Run CRISPResso2 for all samples and replicates. For each sample, CRISPResso2 will produce an allele frequency table named "Alleles_frequency_table.zip" which is used as input to the CRISPR-Millipede package. You will need these files in the next step. CRISPResso2 will also produce several other plots characterizing the editing patterns of your samples which will be useful for initial exploration of your data prior to modelling!

STEP 2: Encode the CRISPResso2 outputs into matrices

The CRISPResso2 output contains a table of alleles and their read counts for each sample. The alleles are represented as strings, though the strings must be encoded into a numerical representation for CRISPR-Millipede modelling.

Import and prepare the parameters of the encoding step by passing in the amplicon sequence (required), the acceptable variant types (optional), predicted editing sites (optional), population colummn suffixes for indexing (required), and encoding edge trimming for reducing sequencing background (optional) to the EncodingParameters class.

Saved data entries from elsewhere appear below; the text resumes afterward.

-- ==== Sys2Proof/Machine/Step.lean ====
section
/-! DEFINITION. One cycle (30_encoding.md R60), and the placing of an instruction where it fetches. -/

namespace Sys2Proof.Machine

/-- `Step()` of R60: a no-op when faulted or paused; else fetch, decode, execute, tick and count. -/
def step (s : State) : Host.Outcome State Fault Refusal :=
  if s.halted then .next s
  else
    match s.fetchDecode with
    | .error (opcode, t) => endTrap s opcode t
    | .ok ins =>
      match exec ins s with
      | .next s' => .next s'.endCycle
      | .fault r => .fault r
      | .refused r => .refused r

/-- `s` made ready to run one instruction in its next step: the word stored big-endian at PC, the engine
Running and not faulted, and PC moved to 0x200 where no word can be fetched at it. It stands for the
host's load (log 12). -/
def State.withFetchWord (s : State) (nbits w : Nat) : State :=
  let word : Word := BitVec.ofNat 16 (w % 2 ^ nbits)
  let pc : Word := if s.pc.toNat + 1 > 0xFFF then 0x200 else s.pc
  { s with
    mem := s.mem.writeBytes pc.toNat [word.hiByte, word.loByte]
    pc := pc
    run := .running
    fault := none }

end Sys2Proof.Machine
end

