-- ==== Sys2Proof/Laws/Memory.lean ====
section
/-! SUPPORT. What the memory operations do: the read-over-write laws, that every write keeps the canonical
form, and that equal contents are equal data. -/

namespace Sys2Proof.Machine

@[simp] theorem Memory.read_nil (a : Nat) : Memory.read [] a = resetByte a := rfl

theorem Memory.read_cell_append (m : Memory) (a : Nat) (b : Byte) (c : Nat) (h : c ≠ a) :
    Memory.read (Memory.cell a b ++ m) c = m.read c := by
  unfold Memory.cell
  split <;> simp [Memory.read, h]

/-- A write leaves every other address alone, whatever the list. -/
theorem Memory.read_write_other (m : Memory) (a : Nat) (b : Byte) (c : Nat) (h : c ≠ a) :
    (m.write a b).read c = m.read c := by
  induction m with
  | nil => simpa [Memory.write] using Memory.read_cell_append [] a b c h
  | cons p rest ih =>
    obtain ⟨a', b'⟩ := p
    unfold Memory.write
    split
    · exact Memory.read_cell_append _ a b c h
    · split
      · next _ heq => subst heq; rw [Memory.read_cell_append _ _ _ _ h]; simp [Memory.read, h]
      · simp [Memory.read, ih]

/-- An address below a canonical list reads as its reset byte. -/
theorem Memory.read_below {lo : Nat} {m : Memory} (hm : Memory.wfFrom lo m = true) {a : Nat}
    (h : a < lo) : m.read a = resetByte a := by
  induction m generalizing lo with
  | nil => rfl
  | cons p rest ih =>
    obtain ⟨a', b'⟩ := p
    simp only [Memory.wfFrom, Bool.and_eq_true, decide_eq_true_eq] at hm
    have hne : a ≠ a' := by omega
    simpa [Memory.read, hne] using ih hm.2 (by omega)

theorem Memory.read_cell_append_same {m : Memory} {a : Nat} (hm : Memory.wfFrom (a + 1) m = true)
    (b : Byte) : Memory.read (Memory.cell a b ++ m) a = b := by
  unfold Memory.cell
  split
  · next h => simpa [h] using Memory.read_below hm (Nat.lt_succ_self a)
  · simp [Memory.read]

theorem Memory.wfFrom_mono {lo lo' : Nat} {m : Memory} (h : lo ≤ lo')
    (hm : Memory.wfFrom lo' m = true) : Memory.wfFrom lo m = true := by
  cases m with
  | nil => rfl
  | cons p rest =>
    simp only [Memory.wfFrom, Bool.and_eq_true, decide_eq_true_eq] at hm ⊢
    exact ⟨⟨⟨by omega, hm.1.1.2⟩, hm.1.2⟩, hm.2⟩

/-- The byte written is the byte read. -/
theorem Memory.read_write_same {lo : Nat} {m : Memory} (hm : Memory.wfFrom lo m = true) (a : Nat)
    (b : Byte) : (m.write a b).read a = b := by
  induction m generalizing lo with
  | nil => simpa [Memory.write] using Memory.read_cell_append_same (m := []) (a := a) rfl b
  | cons p rest ih =>
    obtain ⟨a', b'⟩ := p
    have hm' := hm
    simp only [Memory.wfFrom, Bool.and_eq_true, decide_eq_true_eq] at hm
    unfold Memory.write
    split
    · next hlt =>
      refine Memory.read_cell_append_same ?_ b
      simp only [Memory.wfFrom, Bool.and_eq_true, decide_eq_true_eq]
      exact ⟨⟨⟨by omega, hm.1.1.2⟩, hm.1.2⟩, hm.2⟩
    · split
      · next _ heq => subst heq; exact Memory.read_cell_append_same hm.2 b
      · next _ hne => simpa [Memory.read, hne] using ih hm.2

theorem Memory.wfFrom_cell_append {lo a : Nat} {m : Memory} (b : Byte) (hlo : lo ≤ a)
    (ha : a < Config.memSize) (hm : Memory.wfFrom (a + 1) m = true) :
    Memory.wfFrom lo (Memory.cell a b ++ m) = true := by
  unfold Memory.cell
  split
  · exact Memory.wfFrom_mono (by omega) hm
  · next h => simp [Memory.wfFrom, hlo, ha, h, hm]

/-- A write inside the region keeps the canonical form. -/
theorem Memory.write_wfFrom {lo : Nat} {m : Memory} (hm : Memory.wfFrom lo m = true) {a : Nat}
    (hlo : lo ≤ a) (ha : a < Config.memSize) (b : Byte) : Memory.wfFrom lo (m.write a b) = true := by
  induction m generalizing lo with
  | nil => simpa [Memory.write] using Memory.wfFrom_cell_append (m := []) b hlo ha rfl
  | cons p rest ih =>
    obtain ⟨a', b'⟩ := p
    simp only [Memory.wfFrom, Bool.and_eq_true, decide_eq_true_eq] at hm
    unfold Memory.write
    split
    · refine Memory.wfFrom_cell_append b hlo ha ?_
      simp only [Memory.wfFrom, Bool.and_eq_true, decide_eq_true_eq]
      exact ⟨⟨⟨by omega, hm.1.1.2⟩, hm.1.2⟩, hm.2⟩
    · split
      · next _ heq => subst heq; exact Memory.wfFrom_cell_append b hlo ha hm.2
      · simp only [Memory.wfFrom, Bool.and_eq_true, decide_eq_true_eq]
        exact ⟨hm.1, ih hm.2 (by omega)⟩

/-! Consecutive writes. -/

/-- What a run of byte writes leaves: the bytes it was given, in their places, and every other byte. -/
theorem Memory.read_writeBytes_other (m : Memory) (a : Nat) (bs : List Byte) (c : Nat)
    (h : c < a ∨ a + bs.length ≤ c) : (m.writeBytes a bs).read c = m.read c := by
  induction bs generalizing m a with
  | nil => rfl
  | cons b bs ih =>
    simp only [List.length_cons] at h
    rw [Memory.writeBytes, ih _ _ (by omega), Memory.read_write_other _ _ _ _ (by omega)]

theorem Memory.writeBytes_wfFrom {lo : Nat} {m : Memory} (hm : Memory.wfFrom lo m = true) {a : Nat}
    {bs : List Byte} (hlo : lo ≤ a) (ha : a + bs.length ≤ Config.memSize) :
    Memory.wfFrom lo (m.writeBytes a bs) = true := by
  induction bs generalizing m a with
  | nil => exact hm
  | cons b bs ih =>
    simp only [List.length_cons] at ha
    exact ih (Memory.write_wfFrom hm hlo (by omega) b) (by omega) (by omega)

theorem Memory.read_writeBytes_at {lo : Nat} {m : Memory} (hm : Memory.wfFrom lo m = true) {a : Nat}
    {bs : List Byte} (hlo : lo ≤ a) (ha : a + bs.length ≤ Config.memSize) (k : Nat)
    (hk : k < bs.length) : (m.writeBytes a bs).read (a + k) = bs[k] := by
  induction bs generalizing m a k with
  | nil => simp at hk
  | cons b bs ih =>
    simp only [List.length_cons] at ha hk
    have hw := Memory.write_wfFrom hm hlo (by omega : a < Config.memSize) b
    cases k with
    | zero =>
      rw [Memory.writeBytes, Memory.read_writeBytes_other _ _ _ _ (by omega)]
      simpa using Memory.read_write_same hm a b
    | succ k =>
      have hk' := ih hw (a := a + 1) (by omega) (by omega) k (by omega)
      simpa [Memory.writeBytes, Nat.add_assoc, Nat.add_comm 1 k] using hk'

/-! Equal contents are equal data. -/

theorem Memory.read_head_ne {lo a : Nat} {b : Byte} {m : Memory}
    (hm : Memory.wfFrom lo ((a, b) :: m) = true) : Memory.read ((a, b) :: m) a ≠ resetByte a := by
  simp only [Memory.wfFrom, Bool.and_eq_true, decide_eq_true_eq] at hm
  simpa [Memory.read] using hm.1.2

theorem Memory.ext_of_read {lo lo' : Nat} {m m' : Memory} (hm : Memory.wfFrom lo m = true)
    (hm' : Memory.wfFrom lo' m' = true) (h : ∀ a, m.read a = m'.read a) : m = m' := by
  induction m generalizing lo lo' m' with
  | nil =>
    cases m' with
    | nil => rfl
    | cons p rest => exact absurd (h p.1).symm (Memory.read_head_ne hm')
  | cons p rest ih =>
    cases m' with
    | nil => exact absurd (h p.1) (Memory.read_head_ne hm)
    | cons p' rest' =>
      obtain ⟨a, b⟩ := p
      obtain ⟨a', b'⟩ := p'
      have hne := Memory.read_head_ne hm
      have hne' := Memory.read_head_ne hm'
      simp only [Memory.wfFrom, Bool.and_eq_true, decide_eq_true_eq] at hm hm'
      have haa : a = a' := by
        rcases Nat.lt_trichotomy a a' with hlt | heq | hlt
        · refine absurd ?_ hne
          rw [h a]
          simpa [Memory.read, Nat.ne_of_lt hlt] using Memory.read_below hm'.2 (by omega)
        · exact heq
        · refine absurd ?_ hne'
          rw [← h a']
          simpa [Memory.read, Nat.ne_of_lt hlt] using Memory.read_below hm.2 (by omega)
      subst haa
      have hb : b = b' := by simpa [Memory.read] using h a
      subst hb
      have hrest : ∀ c, Memory.read rest c = Memory.read rest' c := by
        intro c
        by_cases hc : c = a
        · subst hc
          rw [Memory.read_below hm.2 (by omega), Memory.read_below hm'.2 (by omega)]
        · simpa [Memory.read, hc] using h c
      rw [ih hm.2 hm'.2 hrest]

end Sys2Proof.Machine
end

Below contains the class definition (and default values) of the EncodingParameters that you will need to instantiate:

@dataclass
class EncodingParameters:
    complete_amplicon_sequence: str # Amplicon sequence string
    population_baseline_suffix: Optional[str] = "_baseline" # Typically the population that unedited cells are primarily in. Suffix label
    population_target_suffix: Optional[str] = "_target" # The population used to calculate variant enrichment relative to the baseline population. Suffix label
    population_presort_suffix: Optional[str] = "_presort" # The un-sorted population used to calculate total editing efficiencies. Suffix label
    wt_suffix: Optional[str] = "_wt" # An unedited population to calculate the sequencing error background. Suffix label
    guide_edit_positions: List[int] = field(default_factory=list) # Position of expected editing sites. Positions are relative to the amplicon sequence. 0-based.
    guide_window_halfsize: int = 3 # Expected editing window size. Only edits in range(guide_edit_position-guide_window_halfsize,guide_edit_position+guide_window_halfsize+1) for all positions will be considered for modelling
    minimum_editing_frequency: float = 0 # Frequency of variants to consider for editing, may be useful for removing sequencing background.
    minimum_editing_frequency_population: List[str] = field(default_factory=list) # Population to consider for removal of variants by frequency, i.e. ["presort"]
    variant_types: List[Tuple[str, str]] = field(default_factory=list) #  List of variants to consider for modelling. Variants represented as two-value tuple where first index is REF and second index is ALT. i.e.  [("A", "G"), ("T", "C")] for adenine base-editing variants.
    trim_left: int = 0 # Filtering positions on left side of amplicon
    trim_right: int = 0 # Filtering positions on right side of amplicon
    remove_denoised: bool = False # Remove filtered features (from above criteria) from model input.  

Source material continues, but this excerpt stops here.